══ Provided records ══

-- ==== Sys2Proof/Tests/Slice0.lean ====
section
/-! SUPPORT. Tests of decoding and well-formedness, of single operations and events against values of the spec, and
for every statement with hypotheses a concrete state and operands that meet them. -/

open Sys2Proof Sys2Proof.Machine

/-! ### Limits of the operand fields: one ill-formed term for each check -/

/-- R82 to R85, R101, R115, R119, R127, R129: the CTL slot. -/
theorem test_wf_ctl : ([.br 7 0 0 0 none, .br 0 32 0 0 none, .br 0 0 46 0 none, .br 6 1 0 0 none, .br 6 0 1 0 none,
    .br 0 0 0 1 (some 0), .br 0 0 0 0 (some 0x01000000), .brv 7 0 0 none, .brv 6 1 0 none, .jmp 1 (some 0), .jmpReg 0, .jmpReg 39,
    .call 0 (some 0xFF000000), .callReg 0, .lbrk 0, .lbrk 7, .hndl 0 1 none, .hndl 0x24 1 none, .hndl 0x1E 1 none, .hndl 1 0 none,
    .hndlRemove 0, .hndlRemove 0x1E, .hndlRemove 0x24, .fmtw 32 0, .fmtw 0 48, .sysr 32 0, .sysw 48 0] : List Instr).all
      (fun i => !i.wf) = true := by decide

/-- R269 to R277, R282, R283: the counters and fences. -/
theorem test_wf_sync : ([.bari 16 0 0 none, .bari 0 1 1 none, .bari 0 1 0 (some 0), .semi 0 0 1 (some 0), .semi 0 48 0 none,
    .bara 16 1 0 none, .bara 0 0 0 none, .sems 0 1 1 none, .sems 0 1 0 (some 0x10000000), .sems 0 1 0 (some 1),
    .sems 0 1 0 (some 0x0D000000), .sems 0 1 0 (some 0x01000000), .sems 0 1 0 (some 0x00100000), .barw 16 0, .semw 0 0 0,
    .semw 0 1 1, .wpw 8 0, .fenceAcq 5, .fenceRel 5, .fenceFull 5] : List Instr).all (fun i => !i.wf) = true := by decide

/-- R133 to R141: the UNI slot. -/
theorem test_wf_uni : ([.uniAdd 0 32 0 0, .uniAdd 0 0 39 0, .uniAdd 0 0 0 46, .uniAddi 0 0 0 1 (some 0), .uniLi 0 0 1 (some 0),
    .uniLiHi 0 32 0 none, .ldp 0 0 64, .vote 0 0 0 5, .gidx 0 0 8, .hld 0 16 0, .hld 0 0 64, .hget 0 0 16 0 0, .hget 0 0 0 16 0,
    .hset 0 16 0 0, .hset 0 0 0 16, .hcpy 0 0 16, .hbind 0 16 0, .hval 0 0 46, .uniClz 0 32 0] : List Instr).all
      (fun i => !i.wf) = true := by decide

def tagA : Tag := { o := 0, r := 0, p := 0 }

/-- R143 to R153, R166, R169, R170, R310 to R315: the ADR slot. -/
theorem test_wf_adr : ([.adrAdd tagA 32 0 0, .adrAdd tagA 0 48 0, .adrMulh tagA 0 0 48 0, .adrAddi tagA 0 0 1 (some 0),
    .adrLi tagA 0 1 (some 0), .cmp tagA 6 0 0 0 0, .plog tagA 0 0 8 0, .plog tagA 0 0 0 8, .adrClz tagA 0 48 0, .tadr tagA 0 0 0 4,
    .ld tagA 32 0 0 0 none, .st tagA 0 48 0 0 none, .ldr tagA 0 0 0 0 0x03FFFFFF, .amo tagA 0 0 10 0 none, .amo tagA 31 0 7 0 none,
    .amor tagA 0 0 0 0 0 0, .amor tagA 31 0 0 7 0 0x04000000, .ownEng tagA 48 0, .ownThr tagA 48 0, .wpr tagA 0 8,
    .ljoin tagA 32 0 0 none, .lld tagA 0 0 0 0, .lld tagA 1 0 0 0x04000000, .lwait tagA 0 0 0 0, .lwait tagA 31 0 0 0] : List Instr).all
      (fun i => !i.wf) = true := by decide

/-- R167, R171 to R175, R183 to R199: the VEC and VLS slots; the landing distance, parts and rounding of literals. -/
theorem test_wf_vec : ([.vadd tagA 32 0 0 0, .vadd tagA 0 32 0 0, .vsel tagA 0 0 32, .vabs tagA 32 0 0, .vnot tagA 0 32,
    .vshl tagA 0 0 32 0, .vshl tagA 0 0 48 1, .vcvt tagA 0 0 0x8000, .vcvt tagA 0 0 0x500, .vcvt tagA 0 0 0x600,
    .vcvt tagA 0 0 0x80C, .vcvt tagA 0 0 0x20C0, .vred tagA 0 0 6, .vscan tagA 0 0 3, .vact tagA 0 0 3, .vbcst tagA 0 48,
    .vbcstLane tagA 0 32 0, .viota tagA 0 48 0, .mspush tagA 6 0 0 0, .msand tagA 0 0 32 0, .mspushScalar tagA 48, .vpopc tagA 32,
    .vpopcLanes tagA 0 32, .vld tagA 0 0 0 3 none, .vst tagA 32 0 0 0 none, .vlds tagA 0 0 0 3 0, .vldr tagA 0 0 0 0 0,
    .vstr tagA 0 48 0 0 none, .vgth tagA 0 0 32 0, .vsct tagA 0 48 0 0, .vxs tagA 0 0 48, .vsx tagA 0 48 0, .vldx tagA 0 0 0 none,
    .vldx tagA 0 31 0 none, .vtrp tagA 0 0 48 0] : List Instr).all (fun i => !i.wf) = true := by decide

═══

Could you return exactly the lines above from the line with "32 0] : List Instr).all" to the line with "0 none, .st", both included, and nothing else?

    .hset 0 16 0 0, .hset 0 0 0 16, .hcpy 0 0 16, .hbind 0 16 0, .hval 0 0 46, .uniClz 0 32 0] : List Instr).all
      (fun i => !i.wf) = true := by decide

def tagA : Tag := { o := 0, r := 0, p := 0 }

/-- R143 to R153, R166, R169, R170, R310 to R315: the ADR slot. -/
theorem test_wf_adr : ([.adrAdd tagA 32 0 0, .adrAdd tagA 0 48 0, .adrMulh tagA 0 0 48 0, .adrAddi tagA 0 0 1 (some 0),
    .adrLi tagA 0 1 (some 0), .cmp tagA 6 0 0 0 0, .plog tagA 0 0 8 0, .plog tagA 0 0 0 8, .adrClz tagA 0 48 0, .tadr tagA 0 0 0 4,
    .ld tagA 32 0 0 0 none, .st tagA 0 48 0 0 none, .ldr tagA 0 0 0 0 0x03FFFFFF, .amo tagA 0 0 10 0 none, .amo tagA 31 0 7 0 none,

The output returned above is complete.